South of the city, Iraqi security forces repelled a Daesh attack launched from western desert areas on the village of Al Jaran, a tribal fighter said.

Reinforcements also arrived to help government forces oust militants armed with machineguns and mortars from the village of Imam Gharbi, further to the south.

A policeman was killed and two others wounded in clashes on Wednesday, a security official said. Daesh has taken more than 75 per cent of the village since storming it last week.

These are the kind of asymmetric, guerrilla-style strikes Daesh is expected to concentrate on now as US-backed Iraqi forces regain control over cities the group captured during its shock 2014 offensive.

Another attack on a border guard convoy in western Anbar province, near the Syrian border, killed two soldiers and wounded four on Tuesday, military sources said.

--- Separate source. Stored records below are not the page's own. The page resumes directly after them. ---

-- ==== Sys2Proof/Laws/HostPort.lean ====
section
/-! SUPPORT. The address map of 20_memory.md R62, window by window, and what an access that is not held does. -/

namespace Sys2Proof.Machine

/-! ### The windows -/

theorem windowAt_id (n : Nat) : windowAt n 0x000 = .id := rfl

theorem windowAt_status (n : Nat) : windowAt n 0x004 = .status := rfl

theorem windowAt_ctrl (n : Nat) : windowAt n 0x008 = .ctrl := rfl

theorem windowAt_cmd (n : Nat) : windowAt n 0x00C = .cmd := rfl

theorem windowAt_palCount (n : Nat) : windowAt n 0x010 = .palCount := rfl

theorem windowAt_allocPtr (n : Nat) : windowAt n 0x014 = .allocPtr := rfl

theorem windowAt_arg (n : Nat) (k : Fin 8) : windowAt n (0x020 + 4 * k.val) = .arg k := by
  revert k; simp only [Fin.forall_fin_succ]; exact ⟨rfl, rfl, rfl, rfl, rfl, rfl, rfl, rfl, fun k => k.elim0⟩

theorem windowAt_text (n : Nat) (k : Fin 4) : windowAt n (0x040 + 4 * k.val) = .text k := by
  revert k; simp only [Fin.forall_fin_succ]; exact ⟨rfl, rfl, rfl, rfl, fun k => k.elim0⟩

/-- Past the registers the map is decided by ranges alone. -/
theorem windowAt_high {n off : Nat} (h : 0x050 ≤ off) : windowAt n off = tableAt n off := if_neg (not_lt.2 h)

theorem windowAt_palWin (n : Nat) (i : Fin 32) : windowAt n (0x100 + 4 * i.val) = .palWin i := by
  have e : (0x100 + 4 * i.val - 0x100) / 4 = i.val := by omega
  rw [windowAt_high (by omega), tableAt, e]
  split_ifs <;> first | omega | simp

theorem windowAt_ctWin (n : Nat) (k : BitVec 8) : windowAt n (0x400 + 4 * k.toNat) = .ctWin k := by
  have e : (0x400 + 4 * k.toNat - 0x400) / 4 = k.toNat := by omega
  have := k.isLt
  rw [windowAt_high (by omega), tableAt, e]
  split_ifs <;> first | omega | simp

theorem windowAt_descWin0 (n : Nat) (h : Handle) : windowAt n (0x800 + 8 * h.toNat) = .descWin0 h := by
  have e : (0x800 + 8 * h.toNat - 0x800) / 8 = h.toNat := by omega
  have := h.isLt
  rw [windowAt_high (by omega), tableAt, e]
  split_ifs <;> first | omega | simp

theorem windowAt_descWin1 (n : Nat) (h : Handle) : windowAt n (0x804 + 8 * h.toNat) = .descWin1 h := by
  have e : (0x804 + 8 * h.toNat - 0x800) / 8 = h.toNat := by omega
  have := h.isLt
  rw [windowAt_high (by omega), tableAt, e]
  split_ifs <;> first | omega | simp

theorem windowAt_pixWin {n a : Nat} (h : a < n) : windowAt n (0x100000 + 4 * a) = .pixWin a := by
  have e : (0x100000 + 4 * a - 0x100000) / 4 = a := by omega
  rw [windowAt_high (by omega), tableAt, e]
  split_ifs <;> first | omega | rfl

/-- A pixel window names a word that exists. -/
theorem lt_of_windowAt_pixWin {n off a : Nat} (h : windowAt n off = .pixWin a) : a < n := by
  simp only [windowAt, registerAt, tableAt] at h
  split_ifs at h
  cases h
  omega

/-- The held windows by their offsets (R66). -/
theorem windowAt_held_iff {n off : Nat} (h4 : 4 ∣ off) :
    (windowAt n off).held = true ↔
      off = 0x010 ∨ off = 0x014 ∨ (0x100 ≤ off ∧ off < 0x180) ∨ (0x400 ≤ off ∧ off < 0x1000) ∨
        (0x100000 ≤ off ∧ off < 0x100000 + 4 * n) := by
  unfold windowAt registerAt tableAt
  split_ifs <;> simp [Window.held] <;> omega

/-- The gaps of the map (R62, R65). -/
theorem windowAt_unmapped {n off : Nat} (h4 : 4 ∣ off)
    (h : (0x018 ≤ off ∧ off < 0x020) ∨ (0x050 ≤ off ∧ off < 0x100) ∨ (0x180 ≤ off ∧ off < 0x400) ∨
      (0x1000 ≤ off ∧ off < 0x100000) ∨ 0x100000 + 4 * n ≤ off) : windowAt n off = .unmapped := by
  unfold windowAt registerAt tableAt
  split_ifs <;> first | rfl | omega

/-- A write to a read-only window changes nothing (R64). -/
theorem State.writeWindow_readOnly (s : State) (v : Word) {n off : Nat} (h4 : 4 ∣ off)
    (h : off = 0x000 ∨ off = 0x010 ∨ off = 0x014 ∨ (0x100 ≤ off ∧ off < 0x180) ∨ (0x400 ≤ off ∧ off < 0x1000)) :
    s.writeWindow v (windowAt n off) = s := by
  unfold windowAt registerAt tableAt
  split_ifs <;> first | rfl | omega

/-- No host write touches the list of inputs. -/
@[simp] theorem State.writeWindow_inputs (s : State) (v : Word) (w : Window) : (s.writeWindow v w).inputs = s.inputs := by
  cases w with
  | ctrl => simp only [State.writeWindow, State.writeCtrl]; split <;> rfl
  | cmd => simp only [State.writeWindow, State.writeCmd]; split <;> rfl
  | _ => rfl

/-! ### Accesses -/

theorem legalAccess_iff (addr : HostAddr) (be : BitVec 4) :
    legalAccess addr be = true ↔ be = 0xF ∧ 4 ∣ addr.toNat := by
  simp [legalAccess, Nat.dvd_iff_mod_eq_zero]

/-- A whole-word access at an aligned offset is legal, and its window is that of the offset. -/
theorem legalAccess_ofNat {off : Nat} (h4 : 4 ∣ off) (hlt : off < 2 ^ 23) :
    legalAccess (BitVec.ofNat 23 off) 0xF = true := by
  rw [legalAccess_iff, BitVec.toNat_ofNat, Nat.mod_eq_of_lt hlt]
  exact ⟨rfl, h4⟩

theorem State.window_ofNat (s : State) {off : Nat} (hlt : off < 2 ^ 23) :
    s.window (BitVec.ofNat 23 off) = windowAt s.params.pixWords.val off := by
  unfold State.window
  rw [BitVec.toNat_ofNat, Nat.mod_eq_of_lt hlt]

theorem step_hostRead {s : State} {addr : HostAddr} {be : BitVec 4} {rest : List Input}
    (hi : s.inputs = .hostRead addr be :: rest) (hh : s.holds addr be = false) :
    step s = .next (s.popInput.doRead addr be) := by
  unfold step State.turn
  rw [hi]
  simp only [hh, Bool.false_eq_true, if_false]

theorem step_hostWrite {s : State} {addr : HostAddr} {be : BitVec 4} {v : Word} {rest : List Input}
    (hi : s.inputs = .hostWrite addr be v :: rest) (hh : s.holds addr be = false) :
    step s = .next (s.popInput.doWrite addr be v) := by
  unfold step State.turn
  rw [hi]
  simp only [hh, Bool.false_eq_true, if_false]

theorem step_held_read {s : State} {addr : HostAddr} {be : BitVec 4} {rest : List Input}
    (hi : s.inputs = .hostRead addr be :: rest) (hh : s.holds addr be = true) : step s = s.runLatched := by
  have hb : s.status.busy = true := by unfold State.holds at hh; simp_all
  unfold step State.turn
  rw [hi]
  simp only [hh, if_true, State.engineTurn, hb]

theorem step_held_write {s : State} {addr : HostAddr} {be : BitVec 4} {v : Word} {rest : List Input}
    (hi : s.inputs = .hostWrite addr be v :: rest) (hh : s.holds addr be = true) : step s = s.runLatched := by
  have hb : s.status.busy = true := by unfold State.holds at hh; simp_all
  unfold step State.turn
  rw [hi]
  simp only [hh, if_true, State.engineTurn, hb]

/-- A legal host write that is not held: the write's effect, and a response without a bus error (R61). -/
theorem State.writeCompletes_of_not_held {s : State} {off : Nat} {v : Word} {rest : List Input} (h4 : 4 ∣ off)
    (hlt : off < 2 ^ 23) (hi : s.inputs = .hostWrite (BitVec.ofNat 23 off) 0xF v :: rest)
    (hh : s.status.busy = false ∨ (windowAt s.params.pixWords.val off).held = false) :
    s.WriteCompletes (s.popInput.writeWindow v (windowAt s.params.pixWords.val off)) := by
  refine ⟨0, ?_⟩
  rw [step_hostWrite hi (by unfold State.holds; rw [State.window_ofNat _ hlt]; rcases hh with h | h <;> simp [h])]
  unfold State.doWrite
  rw [if_pos (legalAccess_ofNat h4 hlt), State.window_ofNat _ hlt]
  rfl

/-- A legal host read that is not held: the window's word, and nothing else changed (R61, R74). -/
theorem step_read_of_not_held {s : State} {off : Nat} {rest : List Input} (h4 : 4 ∣ off) (hlt : off < 2 ^ 23)
    (hi : s.inputs = .hostRead (BitVec.ofNat 23 off) 0xF :: rest)
    (hh : s.status.busy = false ∨ (windowAt s.params.pixWords.val off).held = false) :
    step s = .next { s with
      inputs := rest
      reply := some { busError := false, data := s.readWindow (windowAt s.params.pixWords.val off) } } := by
  rw [step_hostRead hi (by unfold State.holds; rw [State.window_ofNat _ hlt]; rcases hh with h | h <;> simp [h])]
  unfold State.doRead
  have e : s.popInput.readWindow (windowAt s.popInput.params.pixWords.val off) =
      s.readWindow (windowAt s.params.pixWords.val off) := by
    cases h : windowAt s.params.pixWords.val off <;> simp [h, State.readWindow]
  rw [if_pos (legalAccess_ofNat h4 hlt), State.window_ofNat _ hlt, e]
  simp [State.respond, State.popInput, hi]

theorem step_hardReset {s : State} {rest : List Input} (hi : s.inputs = .hardReset :: rest) :
    step s = .next s.popInput.doReset := by
  unfold step State.turn
  rw [hi]

theorem step_engineTurn {s : State} {rest : List Input} (hi : s.inputs = .engineTurn :: rest) :
    step s = s.popInput.engineTurn := by
  unfold step State.turn
  rw [hi]

theorem step_noInput {s : State} (hi : s.inputs = []) : step s = s.engineTurn := by
  unfold step State.turn
  rw [hi]

end Sys2Proof.Machine
end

Separately, 28 Sunni Muslim civilians were kidnapped in the Iskandariya district south of Baghdad this week and 20 of them were found dead later, a police officer told Reuters.

Suspects detained by the authorities said they belonged to the Shiite Muslim Asaib Ahl Al Haq militia. A Baghdad-based spokesman for the group, whose fighters are taking part in the Shiite-led government’s campaign against Daesh, said he had no knowledge of the incident.

 

The government’s victory in Mosul may rekindle revenge attacks and fresh violence between Sunnis and Shiites, a sectarian divide that tipped Iraq into civil war after the US-led invasion that toppled Saddam Hussein in 2003.